When trained to use a new set of codes, both coders would work on the same 4 to 6 videos and run an inter-rater reliability check. Thorough discussion would
highlight the misunderstandings towards the wording of the codes’ operational
definitions, potential infant’s behaviours that were unmatched by the codes and similar issues that needed solving before continuing. This phase was repeated until both coders would feel comfortable with the codes and inter-rater reliability was achieved. The
main coder would then work on the entire sample, with the secondary coder working on a randomly chosen 25% of the videos. As the two coders would concurrently work through the sample, regular inter-rater reliability checks would make sure that the codes were still applied in the same fashion by both researchers, avoiding coding drift.
The inter-rater reliability was measured with Cohen’s kappa (Cohen, 1960) using the built-in INTERACT tool for calculating it on different classes of codes. As Hollenbeck (1978) pointed out, since this statistic corrects for chance agreement, it produces lower values than the percentage agreement statistics often reported in the literature.
All Cohen’s kappa (k) values for reliability are reported in the individual tasks’ method sections ahead. According to the characterisation of different k values ranges by Landis and Koch (1977), k > 0.75 may represent excellent, 0.40 < k < 0.75 may represent fair to good and k < 0.40 may represent poor agreement beyond chance.

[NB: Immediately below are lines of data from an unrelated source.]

-- ==== Sys2Proof/WellFormed.lean ====
section
/-! DEFINITION. Which instructions a frame can be: the length fits the row, no row tried earlier by
30_encoding.md R51 matches too (log 4), and the free bits hold none that the row fixes. -/

namespace Sys2Proof

open Sys2Proof.Machine (lenOk tagOk matchOnes matchZeroes)

/-- The free header bits hold none of the bits that R65 tests. -/
def HeaderFree.ok (h : HeaderFree) : Bool :=
  matchZeroes h.b0 Config.hdr0Ones && matchZeroes h.b1 Config.hdr1Ones

/-- The free bits of byte 2 hold none of the bits a pattern tests (40_bit_matcher.md R62). -/
def byte2FreeOk (b2 ones zeroes : Byte) : Bool := matchZeroes b2 (ones ||| zeroes)

/-- The two parts of byte 4 are apart: the bits of LAMBDA_HI_MASK, and the others. -/
def byte4Ok (b4Rest lambdaHi : Byte) : Bool :=
  matchZeroes b4Rest Config.lambdaHiMask && matchZeroes lambdaHi (~~~Config.lambdaHiMask)

/-- Bits 4, 3 and 2 of byte 2, the selector S2 S1 S0 (30_encoding.md R46). -/
def selectorMask : Byte := 0x1C

/-- The free bits of byte 2 in an OVERRUN row hold none that the tag tests and no selector bit. -/
def overrunFreeOk (b2Rest : Byte) : Bool :=
  byte2FreeOk b2Rest (Config.tagOnes ||| selectorMask) Config.tagZeroes

/-- The length check against the row (R63); for a malformed row, the earlier rows of R51, each of one bit, do not
match: the tag bits above the row's own, the whole tag for the header rows, and the header bits before the
row's own; for the other rows, the free bits are free. -/
def Instr.wellFormed : Instr → Bool
  | .unrecognizedShort len => !lenOk len
  | .unrecognizedTagB2Bit7 len _ _ _ _ _ _ => lenOk len
  | .unrecognizedTagB2Bit6 len _ _ hi lo _ _ _ =>
      lenOk len && matchZeroes (hi ++ 0b0#1 ++ lo) (Config.tagZeroes &&& 0x80)
  | .unrecognizedTagB2Bit5 len _ _ hi lo _ _ _ =>
      lenOk len && matchZeroes (hi ++ 0b1#1 ++ lo) (Config.tagZeroes &&& 0x80) &&
        matchOnes (hi ++ 0b1#1 ++ lo) (Config.tagOnes &&& 0x40)
  | .unrecognizedTagB2Bit1 len _ _ hi lo _ _ _ =>
      lenOk len && matchZeroes (hi ++ 0b0#1 ++ lo) (Config.tagZeroes &&& 0xA0) &&
        matchOnes (hi ++ 0b0#1 ++ lo) (Config.tagOnes &&& 0x40)
  | .unrecognizedHdrB0Bit7 len _ _ b2 _ _ _ => lenOk len && tagOk b2
  | .unrecognizedHdrB0Bit5 len hi lo _ b2 _ _ _ =>
      lenOk len && tagOk b2 && matchOnes (hi ++ 0b0#1 ++ lo) (Config.hdr0Ones &&& 0x80)
  | .unrecognizedHdrB0Bit4 len hi lo _ b2 _ _ _ =>
      lenOk len && tagOk b2 && matchOnes (hi ++ 0b0#1 ++ lo) (Config.hdr0Ones &&& 0xA0)
  | .unrecognizedHdrB0Bit1 len hi lo _ b2 _ _ _ =>
      lenOk len && tagOk b2 && matchOnes (hi ++ 0b0#1 ++ lo) (Config.hdr0Ones &&& 0xB0)
  | .unrecognizedHdrB1Bit7 len b0 _ b2 _ _ _ => lenOk len && tagOk b2 && matchOnes b0 Config.hdr0Ones
  | .errorFrame len hdr b2 _ b4Rest lambdaHi _ =>
      lenOk len && hdr.ok && byte2FreeOk b2 Config.errOnes Config.errZeroes && byte4Ok b4Rest lambdaHi
  | .readingA len hdr afHi _ b4Rest lambdaHi _ =>
      lenOk len && hdr.ok && byte2FreeOk afHi Config.okAOnes Config.okAZeroes && byte4Ok b4Rest lambdaHi
  | .readingB len hdr afHi _ b4Rest lambdaHi _ =>
      lenOk len && hdr.ok && byte2FreeOk afHi Config.okBOnes Config.okBZeroes && byte4Ok b4Rest lambdaHi
  | .overrun4A len hdr _ b2Rest _ _ _ => lenOk len && hdr.ok && overrunFreeOk b2Rest
  | .overrun52 len hdr _ b2Rest _ _ _ => lenOk len && hdr.ok && overrunFreeOk b2Rest
  | .overrun5E len hdr b2Rest _ _ _ => lenOk len && hdr.ok && overrunFreeOk b2Rest

end Sys2Proof
end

2.4.1.3 Questionnaires at 5, 13, 18 and 24 months
Questionnaires were collected for each of the three testing sessions carried out at the University. For the 5 months session, the caregiver was given a printed version of the questionnaires and was asked to complete them in the laboratory, after the testing was finished. Since the duration of the session was greater at 13 and 18 months, an online version of the questionnaires was set up to a hosting website (SurveyMonkey at first and later on Qualtrics). Caregivers were sent a link one week before the university appointment, so that they could more comfortably complete them at their convenience. In case caregivers were not able to complete the questionnaires on the day at 5 months, or online at the other visits, they were provided a freepost envelope with the printed questionnaires, so that they could easily return them after the testing session. The same online method was used to collect questionnaires at 24 months, age at which no testing appointment was due.
2.4.1.4 Testing sessions at participants’ homes
At 18 months, a second testing session was scheduled after the one in the university laboratory, usually the subsequent week, in order to administer the Bayley Cognitive Scale (Bayley, 2006). To avoid asking the families to travel twice to the university, this session took place at the participants’ homes. One of three research assistants, or the main experimenter, administered the task usually in the front room of the house, or any room the caregiver considered big enough. A foldable table and chair, plus two toddler size stools, were brought to every home to guarantee that the task was carried out in a comparable environment. A compact camcorder with a wide-angle lens (Veho VCC-005-MUVI-HD7 Muvi HD Mini Camcorder) was used to record the sessions. A set of toys, books and props are supplied with the test.
Scoring and reliability
Scoring is done during the testing, marking a 1 (pass) or a 0 (fail) for each task based on the child’s performance. For the administration to be discontinued, the child needs to fail 5 tasks in a row. The total number of passed tasks constitutes the raw score of the scale. A portion of the test (20% per research assistant) has been secondary marked by the main experimenter and showed a very high correspondence.